PF aponta grupo armado ligado aos Vorcaro e apreende arsenal com policial federal

Novos relatórios da Polícia Federal lançam luz sobre um dos aspectos mais graves da Operação Compliance Zero: a existência de uma estrutura armada que, segundo os investigadores, atuava em defesa de interesses ligados à família do banqueiro Daniel Vorcaro. Os documentos descrevem uma organização com características semelhantes às de grupos paramilitares, equipada com veículos blindados, armamento pesado, pessoal treinado e uma cadeia própria de comando.

De acordo com a investigação, o núcleo era liderado por Manoel Mendes Rodrigues e operava principalmente no Rio de Janeiro. A PF sustenta que a estrutura estava à disposição de integrantes do grupo empresarial vinculado aos Vorcaro, funcionando tanto para ações de proteção quanto para possíveis intimidações e retaliações.

As conclusões são baseadas em interceptações telefônicas, mensagens e documentos apreendidos durante as diversas fases da operação.

Um dos episódios destacados pelos investigadores ocorreu em fevereiro de 2026, durante a recepção de pessoas ligadas à família Vorcaro. Conversas obtidas pela PF mostram que os visitantes foram recebidos em meio a um forte aparato de segurança, com veículos blindados e homens armados com fuzis.

Segundo os diálogos reproduzidos no relatório, a intenção era transmitir proteção. O efeito, porém, teria sido exatamente o contrário.

Nas mensagens, Manoel Mendes admite que colocou “nosso pessoal” para cuidar da segurança dos convidados, afirmando que pediu para que todos permanecessem “o mais paisana possível”. Ainda assim, os visitantes teriam ficado assustados diante da presença ostensiva de armamento pesado.

Em um dos trechos citados pela investigação, André Martins Hodge, apontado como intermediário entre integrantes da família Vorcaro e Manoel, ironiza a situação ao comentar que os convidados foram recebidos por pessoas portando fuzis. Em outro momento, a cena é comparada à “Rússia de Putin”, numa referência ao ambiente fortemente militarizado.

Para a Polícia Federal, as mensagens reforçam a tese de que existia uma estrutura privada armada, organizada e mobilizada para atender interesses específicos do grupo investigado.

Outro diálogo citado no relatório aumenta ainda mais a preocupação dos investigadores. Em setembro de 2025, Manoel Mendes relatou ter participado de uma reunião envolvendo policiais militares. Embora tenha afirmado que compareceu sozinho ao encontro, revelou ter mantido um atirador de elite à distância como medida de proteção.

“Botei um sniper de longe”, afirmou.

A PF observa que a expressão “sniper” é usada para designar atiradores especializados em disparos de precisão de longa distância. Para os investigadores, a declaração demonstra não apenas acesso a armamento especializado, mas também uma capacidade operacional incompatível com atividades privadas comuns de segurança.

As apurações também identificaram cobranças financeiras feitas por Manoel Mendes a Henrique Vorcaro para manter a estrutura funcionando. Em áudios analisados pela PF, Manoel afirma precisar de pelo menos R$ 200 mil para quitar despesas relacionadas à segurança e ao pagamento de integrantes do grupo.

Segundo os investigadores, os diálogos sugerem a existência de pagamentos regulares destinados à manutenção da estrutura armada.

A operação também atingiu Anderson Wander da Silva Lima, policial federal da ativa apontado como integrante de um núcleo conhecido como “A Turma”. Ele foi preso em flagrante após a apreensão de um revólver calibre .38 com numeração raspada.

Após perícia, os técnicos conseguiram recuperar parcialmente a identificação da arma. No entanto, a consulta aos sistemas oficiais não encontrou qualquer registro correspondente. A Polícia Federal concluiu que o armamento era, na prática, “irrastreável”, sem vinculação formal a qualquer proprietário.

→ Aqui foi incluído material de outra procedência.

-- ==== Sys2Proof/Machine/WeaveMut.lean ====
section
/-!
DEFINITION. Mutations, point reads and remote commands across the weave (chapter 14, sections 5.2, 6.1 and 8): operation ids, prepare and
commit, settling, the deputy's mirror, and the packets that run for the head rim.
-/
namespace Sys2Proof.Machine

/-! ## Operation ids (R639) -/

/-- A fresh operation id: the epoch, then the counter. -/
def State.newOp (s : State) : State × Nat :=
  (s.weaveMap (fun w => { w with opCount := (w.opCount + 1) % 2 ^ 48 }), s.rd wvEpochValue * 2 ^ 48 + s.weave.opCount)

/-- An outstanding operation of the head rim. -/
def State.wop? (s : State) (op : Nat) : Option WOp := s.weave.ops.find? (fun o => o.id == op)

/-- An outstanding operation changed. -/
def State.wopMap (s : State) (op : Nat) (f : WOp → WOp) : State :=
  s.weaveMap (fun w => { w with ops := updFirst (fun o => o.id == op) f w.ops })

/-- An outstanding operation ended. -/
def State.endOp (s : State) (op : Nat) : State := s.weaveMap (fun w => { w with ops := w.ops.filter (fun o => o.id != op) })

/-- The answer recorded for an operation message (R639). -/
def State.answered? (s : State) (op t : Nat) : Option Bytes :=
  (s.weave.applied.find? (fun a => a.1 == op && a.2.1 == t)).map (fun a => a.2.2)

/-- An operation message answered: the answer is recorded and sent to the head rim (R639). -/
def State.answer (s : State) (op t reply : Nat) (body : Bytes) : State :=
  (s.weaveMap (fun w => { w with applied := ((op, t, body) :: w.applied).take 65536 })).send reply s.headAddr op body

/-- An operation message applied once: a message whose id is held gets the recorded answer (R639). -/
def State.once (s : State) (m : Bytes) (reply : Nat) (f : State → State) : State :=
  match s.answered? (msgOp m) (msgType m) with
  | some b => s.send reply s.headAddr (msgOp m) b
  | none => f s

/-- The outcome byte and measure of a message body. -/
def outcomeBody (result measure : Nat) : Bytes := leBytes 1 result ++ zeros 3 ++ leBytes 4 measure

/-! ## Prepare and commit at a holder (R624, R883) -/

/-- The id of a record as sent (R420, R422). -/
def recId (b : Bytes) : Nat := field b 0 6

/-- A record as sent, as a record to commit. -/
def recOf (h : Shelf) (opcode : Nat) (b : Bytes) : Rec :=
  if opcode = 0x21 then ⟨recId b, none⟩ else ⟨recId b, some (dataRec h b 0)⟩

/-- The records of a batch that a sub-shelf of this chip holds. -/
def State.recsFor (s : State) (w : WShelf) (sub : Nat) (records : List Bytes) : List Bytes :=
  records.filter (fun b => w.subFor s.self (recId b) == some sub)

/-- The sub-shelves of this chip that hold some record of a batch. -/
def State.subsOf (s : State) (w : WShelf) (records : List Bytes) : List Nat :=
  (records.filterMap (fun b => w.subFor s.self (recId b))).eraseDups

/-- The units a batch takes in the staging buffer of this chip. -/
def unitsOf (h : Shelf) (opcode n : Nat) : Nat × Nat :=
  (if opcode = 0x21 then 0 else n * h.entryUnits, if opcode = 0x20 then 0 else n)

/-- The check of a batch at this chip (R624, R883): the status of the first failure, and the index of the record. -/
def State.prepareStatus (s : State) (w : WShelf) (opcode : Nat) (records : List Bytes) (room : Bool) : Nat × Nat :=
  let h := w.template
  let rs := records.map (recOf h opcode)
  let st := recordStatus h (rs.filterMap (fun r => r.data))
  let subs := s.subsOf w records
  if opcode ≠ 0x21 ∧ st ≠ stOk then (st, 0)
  else if subs.any (fun r => match s.subShelf? h.handle r with | some x => x.lost || x.dropping | none => true) then (stHwFault, 0)
  else if subs.any (fun r => match s.subShelf? h.handle r with
      | some x => s.overCapacity x ((s.recsFor w r records).map (recOf h opcode))
      | none => false) then (stStoreFull, 0)
  else
    let u := unitsOf h opcode records.length
    if room && !s.roomFor u.1 u.2 then (stStagingFull, 0) else (stOk, 0xFFFF)

/-- The presence bitmap of a batch: the ids present on the buckets this chip serves (R624). -/
def State.presence (s : State) (w : WShelf) (records : List Bytes) : List Bool :=
  records.map (fun b => match w.subFor s.self (recId b) with
    | none => false
    | some r => w.serving (bucketOf w.template.handle (recId b) % w.holders.length) == some (s.self, r) &&
        (match s.subShelf? w.template.handle r with | some h => s.present h.index (recId b) | none => false))

/-- Bits packed into bytes, the first bit lowest. -/
def packBits (l : List Bool) : Bytes :=
  (List.range (cdiv l.length 8)).map (fun i => BitVec.ofNat 8 (sumN ((List.range 8).map (fun j => if l.getD (8 * i + j) false then 2 ^ j else 0))))

/-- Entries held as tentative, or noted for after a rebuild's copy (R624, R648). -/
def State.hold (s : State) (op handle opcode : Nat) (records : List Bytes) (units : Nat × Nat) : State :=
  s.weaveMap (fun w => { w with tents := w.tents ++ [⟨op, handle, opcode, records, units, none⟩] })

/-- A commit of measure `m` on a weave shelf (R131, R614): its generation rises at a downbeat to come, unless a generation record of the downbeat after
the commit, or of a later one, has already come. -/
def State.markCommitted (s : State) (handle m : Nat) : State :=
  s.wshelfMap handle (fun w => match w.template.genLog.head? with
    | some g => if later (measureAdd m 1) g.1 then { w with committed := true } else w
    | none => { w with committed := true })

/-- A tentative batch made visible with a commit measure on this chip's sub-shelves; its entries are noted until they have reached the store
(R624, R629). -/
def State.applyTent (s : State) (t : Tent) (m : Nat) : State :=
  let s := s.weaveMap (fun w => { w with tents := w.tents.filter (fun x => x.op != t.op), commitLog := ((t.op, m, t.handle) :: w.commitLog).take 65536 })
  match s.wshelf? t.handle with
  | none => s
  | some w =>
    let s := s.each (s.subsOf w t.records) (fun s r => match s.subShelf? t.handle r with
      | none => s
      | some h => s.commitRecs h.index (2 ^ 64 + t.op) m false ((s.recsFor w r t.records).map (recOf h t.opcode)))
    let hs := (s.store.staging.filter (fun e => e.cid == 2 ^ 64 + t.op)).map (fun e => e.handle)
    (s.weaveMap (fun w => { w with landing := w.landing ++ [⟨t.op, t.handle, m, hs⟩] })).markCommitted t.handle m

/-- The commit of a tentative batch must wait for a slab operation (R468). -/
def State.tentHeld (s : State) (t : Tent) : Bool :=
  match s.wshelf? t.handle with
  | none => false
  | some w => (s.subsOf w t.records).any (fun r => match s.subShelf? t.handle r with
      | none => false
      | some h => (s.recsFor w r t.records).any (fun b => s.heldBySlab h.index (recId b)))

/-- A decision on a batch at this chip (R624): committed with its commit measure, or dropped. -/
def State.decideTent (s : State) (op : Nat) (m : Option Nat) : State :=
  match s.weave.tents.find? (fun t => t.op == op), m with
  | none, _ => s
  | some _, none => s.weaveMap (fun w => { w with tents := w.tents.filter (fun x => x.op != op) })
  | some t, some m =>
    match s.weave.rebuilds.find? (fun r => r.handle == t.handle) with
    | some r => s.weaveMap (fun w => { w with
        tents := w.tents.filter (fun x => x.op != op)
        rebuilds := updFirst (fun x => x.op == r.op) (fun x => { x with late := x.late ++ [(t.opcode, m, t.records)] }) w.rebuilds })
    | none =>
      if s.tentHeld t then s.weaveMap (fun w => { w with tents := updFirst (fun x => x.op == op) (fun x => { x with decided := some m }) w.tents })
      else s.applyTent t m

/-- The commits that waited for a slab operation go on (R468), and every commit whose entries have all reached the store is reported
to the head rim (R629). -/
def State.weaveLanded (s : State) : State :=
  if !s.inWeave then s
  else
    let waits := s.weave.tents.filter (fun t => t.decided.isSome)
    let s := s.each waits (fun s t => s.decideTent t.op t.decided)
    let s := s.when (waits != [] && s.weave.tents.all (fun t => t.decided.isNone)) State.servePoints
    let left := fun (l : Settle) => l.left.filter (fun k => s.store.staging.any (fun e => e.handle == k && e.cid == 2 ^ 64 + l.op && e.unsettled))
    let done := s.weave.landing.filter (fun l => (left l).isEmpty)
    let s := s.weaveMap (fun w => { w with landing := (w.landing.filter (fun l => !(left l).isEmpty)).map (fun l => { l with left := left l }) })
    s.each done (fun s l =>
      if s.isHead then
        let s := s.weaveMap (fun w => { w with settles := (w.settles.map (fun x => if x.op = l.op then { x with left := x.left.filter (fun a => a != s.self) } else x)) })
        s
      else s.send 0x17 s.headAddr l.op (outcomeBody 0 l.measure))

/-- The settle waits of the head rim whose operations have settled on every holder end (R629). -/
def State.weaveSettles (s : State) : State :=
  let done := (s.weave.settles.filter (fun x => x.left.isEmpty)).map (fun x => 2 ^ 64 + x.op)
  if done = [] then s
  else (s.reached done).weaveMap (fun w => { w with settles := w.settles.filter (fun x => !x.left.isEmpty) })

/-! ## Prepare and commit at the head rim (R619, R624 to R628) -/

/-- The holders of a record: every copy of its bucket in service, or being rebuilt (R648). -/
def State.holdersOf (s : State) (w : WShelf) (b : Bytes) : List Nat :=
  let p := bucketOf w.template.handle (recId b) % w.holders.length
  let building := fun (a : Nat) => s.weave.ops.any (fun o => o.kind == .rebuild && o.handle == w.template.handle && o.waiting.contains a)
  ((w.copies p).filter (fun c => w.serves c || building c.1)).map (fun c => c.1)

Durante as buscas, os investigadores encontraram ainda uma segunda arma com indícios de adulteração, além de um arsenal considerado incompatível com as funções desempenhadas pelo policial.

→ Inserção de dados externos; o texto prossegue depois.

-- ==== Sys2Proof/Machine/WeaveAdmin.lean ====
section
/-!
DEFINITION. The structure of the weave (chapter 14, sections 2.1, 3, 6 to 9): weave maps and WEAVE_ADMIN, beacons, settings and
generations, the loss and return of members, promotion of the deputy, rebuild, and Rest.
-/
namespace Sys2Proof.Machine

/-! ## Maps (R602, R603, R651) -/

/-- A map entry read, and its reserved byte and flag bits (R651). -/
def mapEntOf (b : Bytes) : MapEnt := ⟨field b 0 8, field b 8 2, field b 10 2, field b 12 1, field b 13 1, field b 14 1⟩
/-- The bytes of a map entry, its reserved byte 0. -/
def mapEntBytes (e : MapEnt) : Bytes :=
  leBytes 8 e.serial ++ leBytes 2 e.addr ++ leBytes 2 e.parent ++ leBytes 1 e.up ++ leBytes 1 e.alt ++ leBytes 1 e.flags ++ zeros 1
/-- The entries of a map's bytes. -/
def mapOf (b : Bytes) : List MapEnt := (List.range (b.length / 16)).map (fun i => mapEntOf (slice b (16 * i) 16))

/-- Hops of a member below the root of a map; 4 where it does not reach the root in three. -/
def hopsIn (map : List MapEnt) (a : Nat) : Nat :=
  let up := fun (a : Nat) => ((map.find? (fun m => m.addr == a)).map (fun m => m.parent)).getD 0xFFFE
  if up a = 0xFFFF then 0 else if up (up a) = 0xFFFF then 1 else if up (up (up a)) = 0xFFFF then 2 else if up (up (up (up a))) = 0xFFFF then 3 else 4

/-- A map that breaks the limits of R602, R603 or R651, or that names a strand of this chip that is not trained to the chip it names. -/
def State.mapBad (s : State) (map : List MapEnt) : Bool :=
  let roots := map.filter (fun m => m.parent == 0xFFFF)
  map == [] || decide (4096 < map.length) || hasDup (map.map (fun m => m.addr)) || hasDup (map.map (fun m => m.serial)) ||
  roots.length != 1 || roots.any (fun m => m.addr != 0 || m.serial != Config.serial.toNat) ||
  map.any (fun m => decide (4095 < m.addr) || decide (3 < m.flags) || (decide (63 < m.up) && m.parent != 0xFFFF) ||
    (decide (63 < m.alt) && m.alt != 0xFF) || decide (3 < hopsIn map m.addr)) ||
  decide (1 < (map.filter (fun m => m.flags.testBit 1)).length) ||
  map.any (fun m => decide (63 < (map.filter (fun x => x.parent == m.addr)).length)) ||
  (map.filter (fun m => m.parent == 0)).any (fun m => !((List.range 64).any (fun i =>
    s.strandUp i && (s.strand i).peerSerial == m.serial && (s.strand i).peerStrand == m.up)))

/-- The map that will be in force from the next downbeat. -/
def State.mapNext (s : State) : List MapEnt := s.weave.nextMap.getD s.weave.map

/-- A shelf's copies on a member taken out of service (R619). -/
def WShelf.without (a : Nat) (w : WShelf) : WShelf :=
  if w.holders.contains a then
    let more := (List.range (1 + w.template.replicas)).map (fun r => (⟨w.template.handle, a, r⟩ : SubOut))
    { w with outs := w.outs.filter (fun o => o.holder != a) ++ more }
  else w

/-- Every copy on a member taken out of service (R619). -/
def State.outHolder (s : State) (a : Nat) : State := s.weaveMap (fun w => { w with shelves := w.shelves.map (WShelf.without a) })

/-- A map takes effect (R651): address, role, depth, parent and deputy, the members, and the uses of the strands. -/
def State.takeMap (s : State) (map : List MapEnt) : State :=
  let gone := s.weave.map.filter (fun m => !(map.any (fun x => x.serial == m.serial)))
  let s := s.each gone (fun s m => s.outHolder m.addr)
  let keep := fun (e : MapEnt) => (s.weave.members.find? (fun x => x.addr == e.addr)).getD ⟨e.addr, false, none, none⟩
  let s := s.weaveMap (fun w => { w with map := map, nextMap := none, members := map.map keep })
  match map.find? (fun m => m.serial == Config.serial.toNat) with
  | none => ((((s.wr wvSelfAddr 0 0xFFF).wr wvSelfRole 0 0).wr wvSelfDepth 0 0).wr wvParentAddr 0 0xFFF).wr wvDeputyAddr 0 0xFFF
  | some e =>
    let role := if e.parent = 0xFFFF then 1 else if map.any (fun m => m.parent == e.addr) then 2 else 3
    let s := ((s.wr wvSelfAddr 0 e.addr).wr wvSelfRole 0 role).wr wvSelfDepth 0 (hopsIn map e.addr)
    let s := ((s.wr wvParentAddr 0 (if role = 1 then 0xFFF else e.parent)).wr wvParentStrand 0 (if role = 1 then 0 else e.up)).wr wvParentAlt 0 (if role = 1 then 0 else e.alt)
    let s := s.wr wvDeputyAddr 0 (((map.find? (fun m => m.flags.testBit 1)).map (fun m => m.addr)).getD 0xFFF)
    let s := s.when (role != 1) (fun s => (s.wr measCtrlSource 0 2).when s.owner?.isSome (fun s => s.endOwnership none true))
    s.each ((List.range 64).filter s.strandUp) State.labelStrand

/-! ## WEAVE_ADMIN at the head rim (R650) -/

/-- An administration message to some members, as an outstanding operation. -/
def State.administer (s : State) (c : Cmd) (kind : WKind) (map : List MapEnt) (body : Bytes) (dest waits : List Nat) : State :=
  let (s, op) := s.newOp
  let s := s.weaveMap (fun w => { w with ops := w.ops ++ [⟨op, kind, c.cid, c.shelf, waits, dest.map (fun a => (a, body)), 0, [], []⟩] })
  let root := ((map.find? (fun m => m.parent == 0xFFFF)).map (fun m => m.addr)).getD 0
  s.each dest (fun s a => s.routeIn map root none (msgBytes 0x1C a root op body))

/-- An administration command ends: OK, or DEGRADED where some member did not apply it. -/
def State.endAdmin (s : State) (o : WOp) : State :=
  let s := s.endOp o.id
  match s.cmd? o.cid with
  | none => s
  | some c => s.complete c (if o.worst = 0 then stOk else stDegraded) s.measure 0 0 true

/-- An administration command whose members have all answered. -/
def State.adminDone (s : State) : State :=
  s.each (s.weave.ops.filter (fun o => (o.kind == .admin || o.kind == .rebuild) && o.waiting.isEmpty)) State.endAdmin

/-- The command is kept until its members have answered. -/
def State.adminWait (s : State) (c : Cmd) : State := (s.cmdMap c.cid (fun x => { x with stage := .remote })).adminDone

/-- WEAVE_ADMIN_FORM (R651). -/
def State.weaveForm (s : State) (c : Cmd) : State :=
  let map := mapOf c.operands
  let bad := (List.range (c.operands.length / 16)).any (fun i => field c.operands (16 * i + 15) 1 != 0) || c.operands.length % 16 != 0
  if bad || s.mapBad map || !s.store.shelves.isEmpty || !s.weave.shelves.isEmpty then s.refuse c stBadParam
  else
    let s := s.weaveMap (fun w => { w with nextMap := some map })
    let dest := (map.filter (fun m => m.parent != 0xFFFF)).map (fun m => m.addr)
    (s.administer c .admin map (leBytes 1 1 ++ zeros 3 ++ (map.map mapEntBytes).flatten) dest dest).adminWait c

/-- WEAVE_ADMIN_ADMIT (R650). -/
def State.weaveAdmit (s : State) (c : Cmd) : State :=
  let e := mapEntOf (slice c.param 8 16)
  let map := s.mapNext ++ [e]
  if !s.isHead || field c.param 23 1 != 0 || s.mapBad map then s.refuse c stBadParam
  else
    let s := s.weaveMap (fun w => { w with nextMap := some map })
    let dest := (map.filter (fun m => m.parent != 0xFFFF)).map (fun m => m.addr)
    (s.administer c .admin map (leBytes 1 2 ++ zeros 3 ++ (map.map mapEntBytes).flatten) dest dest).adminWait c

/-- WEAVE_ADMIN_EXCLUDE (R650): the member leaves the map; its buckets are served by their next copies. -/
def State.weaveExclude (s : State) (c : Cmd) : State :=
  let a := field c.param 4 2
  if !s.isHead || a == s.self || !(s.mapNext.any (fun m => m.addr == a)) then s.refuse c stBadParam
  else
    let map := s.mapNext
    let left := map.filter (fun m => m.addr != a)
    let s := (s.forget [a]).forgetFans [a]
    let dest := (map.filter (fun m => m.parent != 0xFFFF)).map (fun m => m.addr)
    let s := s.administer c .admin map (leBytes 1 3 ++ zeros 3 ++ leBytes 2 a) dest (dest.filter (fun x => x != a && !(s.weave.members.any (fun m => m.addr == x && m.lost))))
    (s.weaveMap (fun w => { w with nextMap := some left })).adminWait c

/-- WEAVE_ADMIN_REBUILD (R648): the target and the serving holders are told; the command ends when the target has every row. -/
def State.weaveRebuild (s : State) (c : Cmd) : State :=
  let a := field c.param 4 2
  match s.wshelf? c.shelf with
  | none => s.refuse c (if s.isHead then stNoShelf else stBadParam)
  | some w =>
    if !s.isHead || !w.holders.contains a then s.refuse c stBadParam
    else
      let missing := (List.range (1 + w.template.replicas)).any (fun r => ((w.copies (w.residue a r)).filter (fun x => x.1 != a && w.serves x)).isEmpty)
      let body := leBytes 1 4 ++ zeros 3 ++ leBytes 4 c.shelf ++ leBytes 2 a ++ leBytes 1 (if missing then 1 else 0)
      let s := s.outHolder a
      let s := s.administer c .rebuild s.weave.map body s.others [a]
      s.adminWait c

/-- WEAVE_ADMIN_REMOTE (R650): the packet of the buffer runs at the target. -/
def State.weaveRemote (s : State) (c : Cmd) : State :=
  let a := field c.param 4 2
  if !s.isHead || a == s.self || (s.mapEnt? a).isNone then s.refuse c stBadParam
  else
    let (s, op) := s.newOp
    let n := min c.operands.length (max 32 (field c.operands 12 4))
    let body := leBytes 4 n ++ padTo (roundUp n 16) (c.operands.take n) ++ c.operands.drop n
    let s := s.weaveMap (fun w => { w with ops := w.ops ++ [⟨op, .remote, c.cid, 0, [a], [(a, body)], 0, [], []⟩] })
    (s.cmdMap c.cid (fun x => { x with stage := .remote })).send 0x1A a op body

Segundo o relatório, foram apreendidas cinco armas de fogo, 18 carregadores e 1.192 munições de diversos calibres. Entre elas, 182 munições de fuzil calibre 5.56.

A PF destaca que Anderson não integrava grupos táticos nem exercia funções operacionais que justificassem a posse de tamanho volume de armamento e munição de alto calibre.

Para os investigadores, o conjunto de provas reforça a suspeita de que havia uma organização estruturada, com forte capacidade operacional, acesso a armamento pesado e vínculos com interesses empresariais investigados no âmbito da Operação Compliance Zero.

As investigações continuam em andamento e buscam esclarecer a extensão da atuação do grupo, sua fonte de financiamento e o papel de cada um dos envolvidos no esquema.